[Stored data]
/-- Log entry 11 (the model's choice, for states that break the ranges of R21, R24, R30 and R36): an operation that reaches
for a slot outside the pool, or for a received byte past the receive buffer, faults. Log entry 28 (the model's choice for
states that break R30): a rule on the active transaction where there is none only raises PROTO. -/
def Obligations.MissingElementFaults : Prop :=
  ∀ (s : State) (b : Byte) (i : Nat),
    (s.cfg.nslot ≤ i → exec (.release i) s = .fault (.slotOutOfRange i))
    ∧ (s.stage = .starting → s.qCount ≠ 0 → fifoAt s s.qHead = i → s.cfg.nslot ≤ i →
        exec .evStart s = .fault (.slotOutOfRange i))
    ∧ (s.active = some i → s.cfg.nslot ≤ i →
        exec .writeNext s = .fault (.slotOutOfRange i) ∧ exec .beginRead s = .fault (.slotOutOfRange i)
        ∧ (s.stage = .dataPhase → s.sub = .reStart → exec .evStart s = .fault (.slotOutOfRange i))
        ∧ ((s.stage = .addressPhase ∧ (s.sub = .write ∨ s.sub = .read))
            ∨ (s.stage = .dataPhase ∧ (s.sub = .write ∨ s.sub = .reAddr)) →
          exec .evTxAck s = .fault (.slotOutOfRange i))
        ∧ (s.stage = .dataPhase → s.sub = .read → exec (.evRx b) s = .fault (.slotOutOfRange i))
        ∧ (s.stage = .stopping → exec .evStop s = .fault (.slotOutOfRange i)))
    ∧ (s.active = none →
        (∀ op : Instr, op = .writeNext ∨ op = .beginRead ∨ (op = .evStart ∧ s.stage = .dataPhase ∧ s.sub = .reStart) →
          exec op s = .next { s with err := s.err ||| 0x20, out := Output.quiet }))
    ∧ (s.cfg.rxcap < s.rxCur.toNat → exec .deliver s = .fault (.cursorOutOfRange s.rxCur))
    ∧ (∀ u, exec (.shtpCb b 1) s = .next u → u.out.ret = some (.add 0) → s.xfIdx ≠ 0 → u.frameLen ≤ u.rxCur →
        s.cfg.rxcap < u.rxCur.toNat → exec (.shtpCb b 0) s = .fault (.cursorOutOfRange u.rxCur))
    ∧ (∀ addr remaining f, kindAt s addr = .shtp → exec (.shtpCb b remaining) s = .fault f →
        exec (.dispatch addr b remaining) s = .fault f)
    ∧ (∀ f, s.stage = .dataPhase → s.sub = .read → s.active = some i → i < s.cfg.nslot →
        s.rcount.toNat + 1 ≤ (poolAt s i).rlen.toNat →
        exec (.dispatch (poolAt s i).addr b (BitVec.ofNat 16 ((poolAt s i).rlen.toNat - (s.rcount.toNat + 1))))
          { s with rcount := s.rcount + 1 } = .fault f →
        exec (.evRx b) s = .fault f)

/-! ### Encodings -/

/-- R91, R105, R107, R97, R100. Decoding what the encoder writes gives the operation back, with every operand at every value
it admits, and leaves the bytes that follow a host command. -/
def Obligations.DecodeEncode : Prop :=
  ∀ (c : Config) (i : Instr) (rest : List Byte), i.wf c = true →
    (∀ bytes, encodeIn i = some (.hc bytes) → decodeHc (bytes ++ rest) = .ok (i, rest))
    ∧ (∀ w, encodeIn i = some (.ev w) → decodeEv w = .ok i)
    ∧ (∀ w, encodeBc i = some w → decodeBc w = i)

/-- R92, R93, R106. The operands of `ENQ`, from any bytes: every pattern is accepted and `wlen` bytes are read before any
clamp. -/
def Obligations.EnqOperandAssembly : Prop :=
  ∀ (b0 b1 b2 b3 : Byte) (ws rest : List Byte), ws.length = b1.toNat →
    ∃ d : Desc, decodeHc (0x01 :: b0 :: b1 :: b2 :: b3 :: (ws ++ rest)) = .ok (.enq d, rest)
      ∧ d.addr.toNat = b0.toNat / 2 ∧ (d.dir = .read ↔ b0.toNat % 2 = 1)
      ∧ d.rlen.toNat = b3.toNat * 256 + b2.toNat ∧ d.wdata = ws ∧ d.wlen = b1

- [WHAT IS BEING ASKED]: Using the records above, repeat exactly the lines from the first one through the line with "s = .fault f →".

- [SOLUTION FOR THIS TASK]:
/-- Log entry 11 (the model's choice, for states that break the ranges of R21, R24, R30 and R36): an operation that reaches
for a slot outside the pool, or for a received byte past the receive buffer, faults. Log entry 28 (the model's choice for
states that break R30): a rule on the active transaction where there is none only raises PROTO. -/
def Obligations.MissingElementFaults : Prop :=
  ∀ (s : State) (b : Byte) (i : Nat),
    (s.cfg.nslot ≤ i → exec (.release i) s = .fault (.slotOutOfRange i))
    ∧ (s.stage = .starting → s.qCount ≠ 0 → fifoAt s s.qHead = i → s.cfg.nslot ≤ i →
        exec .evStart s = .fault (.slotOutOfRange i))
    ∧ (s.active = some i → s.cfg.nslot ≤ i →
        exec .writeNext s = .fault (.slotOutOfRange i) ∧ exec .beginRead s = .fault (.slotOutOfRange i)
        ∧ (s.stage = .dataPhase → s.sub = .reStart → exec .evStart s = .fault (.slotOutOfRange i))
        ∧ ((s.stage = .addressPhase ∧ (s.sub = .write ∨ s.sub = .read))
            ∨ (s.stage = .dataPhase ∧ (s.sub = .write ∨ s.sub = .reAddr)) →
          exec .evTxAck s = .fault (.slotOutOfRange i))
        ∧ (s.stage = .dataPhase → s.sub = .read → exec (.evRx b) s = .fault (.slotOutOfRange i))
        ∧ (s.stage = .stopping → exec .evStop s = .fault (.slotOutOfRange i)))
    ∧ (s.active = none →
        (∀ op : Instr, op = .writeNext ∨ op = .beginRead ∨ (op = .evStart ∧ s.stage = .dataPhase ∧ s.sub = .reStart) →
          exec op s = .next { s with err := s.err ||| 0x20, out := Output.quiet }))
    ∧ (s.cfg.rxcap < s.rxCur.toNat → exec .deliver s = .fault (.cursorOutOfRange s.rxCur))
    ∧ (∀ u, exec (.shtpCb b 1) s = .next u → u.out.ret = some (.add 0) → s.xfIdx ≠ 0 → u.frameLen ≤ u.rxCur →
        s.cfg.rxcap < u.rxCur.toNat → exec (.shtpCb b 0) s = .fault (.cursorOutOfRange u.rxCur))
    ∧ (∀ addr remaining f, kindAt s addr = .shtp → exec (.shtpCb b remaining) s = .fault f →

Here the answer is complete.